When I compile the attached code on our small cluster, running Linux version 2.6.18-164.11.1.el5 (Red Hat 4.1.2-46) and ifort version 11.1, I find that
* with optimization -O1 and -O2 the code runs and terminates cleanly;
* with optimization -O3 I get:
> ifort -O3 -traceback -o test.x DNS_int.f90
> ./test.x

forrtl: severe (174): SIGSEGV, segmentation fault occurred
Image              PC                Routine            Line        Source             
test.x             0000000000403062  hit3d_mp_rhs3_             44  hit3d.f90
test.x             0000000000402EC0  hit3d_mp_rhs_              22  hit3d.f90
test.x             0000000000402C53  MAIN__                     33  DNS_int.f90
test.x             0000000000402ACC  Unknown               Unknown  Unknown
libc.so.6          0000003A9B01D994  Unknown               Unknown  Unknown
test.x             00000000004029D9  Unknown               Unknown  Unknown

It would seem that the root cause is the way that kz is handled.

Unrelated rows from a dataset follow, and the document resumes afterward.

@[simp] theorem settled_lidSearch (s : State) : s.lidSearch.settled = s.settled := by
  unfold State.lidSearch
  repeat' split
  all_goals simp

@[simp] theorem settled_drawLid (s : State) (m : Fin 3) : (s.drawLid m).settled = s.settled := by
  unfold State.drawLid
  have h : (s.setLid fun l =>
      { l with drawn := true, mags := updAt l.mags m fun x => { x with count := x.count - 1 } }).settled = s.settled := by
    refine settled_setLid _ _ fun l => ⟨rfl, ?_⟩
    simp only [updAt, Vector.toList_set, List.map_set]
    apply List.ext_getElem <;> simp
    intro i h1
    by_cases e : m.val = i
    · subst e; simp
    · simp [e]
  dsimp only
  split <;> simp [h]

@[simp] theorem settled_startCycle (s : State) : s.startCycle.settled = s.settled := by
  unfold State.startCycle
  simp

@[simp] theorem settled_pressLook (s : State) : s.pressLook.settled = s.settled := by
  unfold State.pressLook
  repeat' split
  all_goals simp

@[simp] theorem settled_reserveMixer (s : State) (m : Mix) (id : Nat) :
    (s.reserveMixer m id).settled = s.settled := by
  unfold State.reserveMixer
  simp

@[simp] theorem settled_mixerChoose (s : State) : s.mixerChoose.settled = s.settled := by
  unfold State.mixerChoose
  repeat' split
  all_goals simp

@[simp] theorem settled_lidderLeave (s : State) (id : Nat) : (s.lidderLeave id).settled = s.settled := by
  unfold State.lidderLeave
  split
  · exact settled_setLid _ _ fun _ => ⟨rfl, rfl⟩
  · rfl

/-! ### The track -/

@[simp] theorem settled_reserve (s : State) (p : Place) (id : Nat) : (s.reserve p id).settled = s.settled := by
  unfold State.reserve
  simp

@[simp] theorem settled_reserveNext (s : State) (p q : Place) : (s.reserveNext p q).settled = s.settled := by
  unfold State.reserveNext
  repeat' split
  all_goals simp

@[simp] theorem settled_reserveZ5 (s : State) : s.reserveZ5.settled = s.settled := by
  unfold State.reserveZ5
  repeat' split
  all_goals simp

@[simp] theorem settled_reservations (s : State) : s.reservations.settled = s.settled := by
  unfold State.reservations
  simp

@[simp] theorem settled_arriveAt (s : State) (p : Place) (id : Nat) : (s.arriveAt p id).settled = s.settled := by
  unfold State.arriveAt
  repeat' split
  all_goals simp

@[simp] theorem settled_leftZ2 (s : State) (id : Nat) : (s.leftZ2 id).settled = s.settled := by
  unfold State.leftZ2
  repeat' split
  all_goals simp

@[simp] theorem settled_beginMove (s : State) (id : Nat) (p q : Place) :
    (s.beginMove id p q).settled = s.settled := by
  unfold State.beginMove
  dsimp only
  repeat' split
  all_goals simp

@[simp] theorem settled_conveyorLook (s : State) (p q : Place) : (s.conveyorLook p q).settled = s.settled := by
  unfold State.conveyorLook
  repeat' split
  all_goals simp

@[simp] theorem settled_conveyors (s : State) : s.conveyors.settled = s.settled := by
  unfold State.conveyors
  simp

@[simp] theorem settled_armNote (s : State) : s.armNote.settled = s.settled := by
  unfold State.armNote
  dsimp only
  simp

@[simp] theorem settled_armGrant (s : State) : s.armGrant.settled = s.settled := by
  unfold State.armGrant
  repeat' split
  all_goals simp

@[simp] theorem settled_trackLook (s : State) : s.trackLook.settled = s.settled := by
  unfold State.trackLook
  simp

/-! ### Care -/

@[simp] theorem settled_startStir (s : State) (x : Circ × Nat) : (s.startStir x).settled = s.settled := by
  unfold State.startStir
  simp

@[simp] theorem settled_stirsLook (s : State) : s.stirsLook.settled = s.settled := by
  unfold State.stirsLook
  refine settled_foldl _ (fun s x => ?_) _ _
  repeat' split
  all_goals simp

@[simp] theorem settled_askPurge (s : State) (c : Circ) : (s.askPurge c).settled = s.settled := by
  unfold State.askPurge
  repeat' split
  all_goals simp

@[simp] theorem settled_purgesLook (s : State) : s.purgesLook.settled = s.settled := by
  unfold State.purgesLook
  refine settled_forCircuits _ (fun c s => ?_) _
  all_goals simp

@[simp] theorem settled_careLook (s : State) : s.careLook.settled = s.settled := by
  unfold State.careLook
  exact settled_race _ _ _ _ (fun t => by simp) (fun t => by simp)

@[simp] theorem settled_handLook (s : State) : s.handLook.settled = s.settled := by
  unfold State.handLook
  split
  · exact settled_race _ _ _ _ (fun t => by simp) (fun t => by simp)
  · simp

/-! ### What follows within a step -/

@[simp] theorem settled_look (s : State) : s.look.settled = s.settled := by
  unfold State.look
  simp

@[simp] theorem settled_react (s : State) : s.react.settled = s.settled := by
  unfold State.react
  simp

@[simp] theorem settled_loadWanted (s : State) (b : State) : (State.loadWanted b s).settled = s.settled := by
  unfold State.loadWanted
  repeat' split
  all_goals simp

/-- A clear that RESTART gave is let go, or still waits for a cut run of a listed circuit (R44). -/
theorem releaseClear_cases (s : State) :
    (s.store.heldClear = true ∧ s.cutRunsOn = false
      ∧ s.releaseClear = { s with store := { s.store with pendingClear := true, heldClear := false } })
    ∨ ((s.store.heldClear = false ∨ s.cutRunsOn = true) ∧ s.releaseClear = s) := by
  unfold State.releaseClear
  cases h : s.store.heldClear <;> cases k : s.cutRunsOn <;> simp

@[simp] theorem settled_releaseClear (s : State) : s.releaseClear.settled = s.settled := by
  unfold State.releaseClear
  split
  all_goals rfl

@[simp] theorem settled_storeTake (s : State) : s.storeTake.settled = s.settled := by
  unfold State.storeTake
  dsimp only
  repeat' split
  all_goals rfl

@[simp] theorem settled_tagBegin (s : State) : s.tagBegin.settled = s.settled := by
  have h1 (a : Option ActiveJob) (q : List TagJob) (s : State) :
      ({ s with tag := { s.tag with active := a, queue := q } } : State).settled = s.settled := rfl
  have h2 (a : ActiveJob) (s : State) : (s.setActiveJob a).settled = s.settled := rfl
  unfold State.tagBegin State.goPhase
  dsimp only
  repeat' split
  all_goals simp [h1, h2]

/-- Nothing that follows a command in its step changes what `State.settled` names. -/
@[simp] theorem settled_conclude (b s : State) : (State.conclude b s).settled = s.settled := by
  simp [State.conclude]

end Sys2Proof.Machine
end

If I declare it just like kx and ky, rather than dynamically, the segfault disappears. That would not be a solution, though, as I need to allocate it dynamically.
My questions:
1) Is the construction I use correct? If not, please suggest a correct way to do this (to allocate kz based on a value of nprocs determined during runtime).
2) If it is correct, then is this a compiler bug? Is there a work-around that keeps my code portable and the executable near-optimal?

Two more observations that may be relevant:
When I add compiler flags sometimes the segfault goes away. For instance, combining -O3 with any of the following: -check pointers, -check bounds, -check uninit, -no-vec makes the segfault disappear,
When I compile the code on my laptop, running Linux version 3.11.0-26-generic (Ubuntu 13.10) with ifort 12.1.0, there is no segfault at all at any optimization level.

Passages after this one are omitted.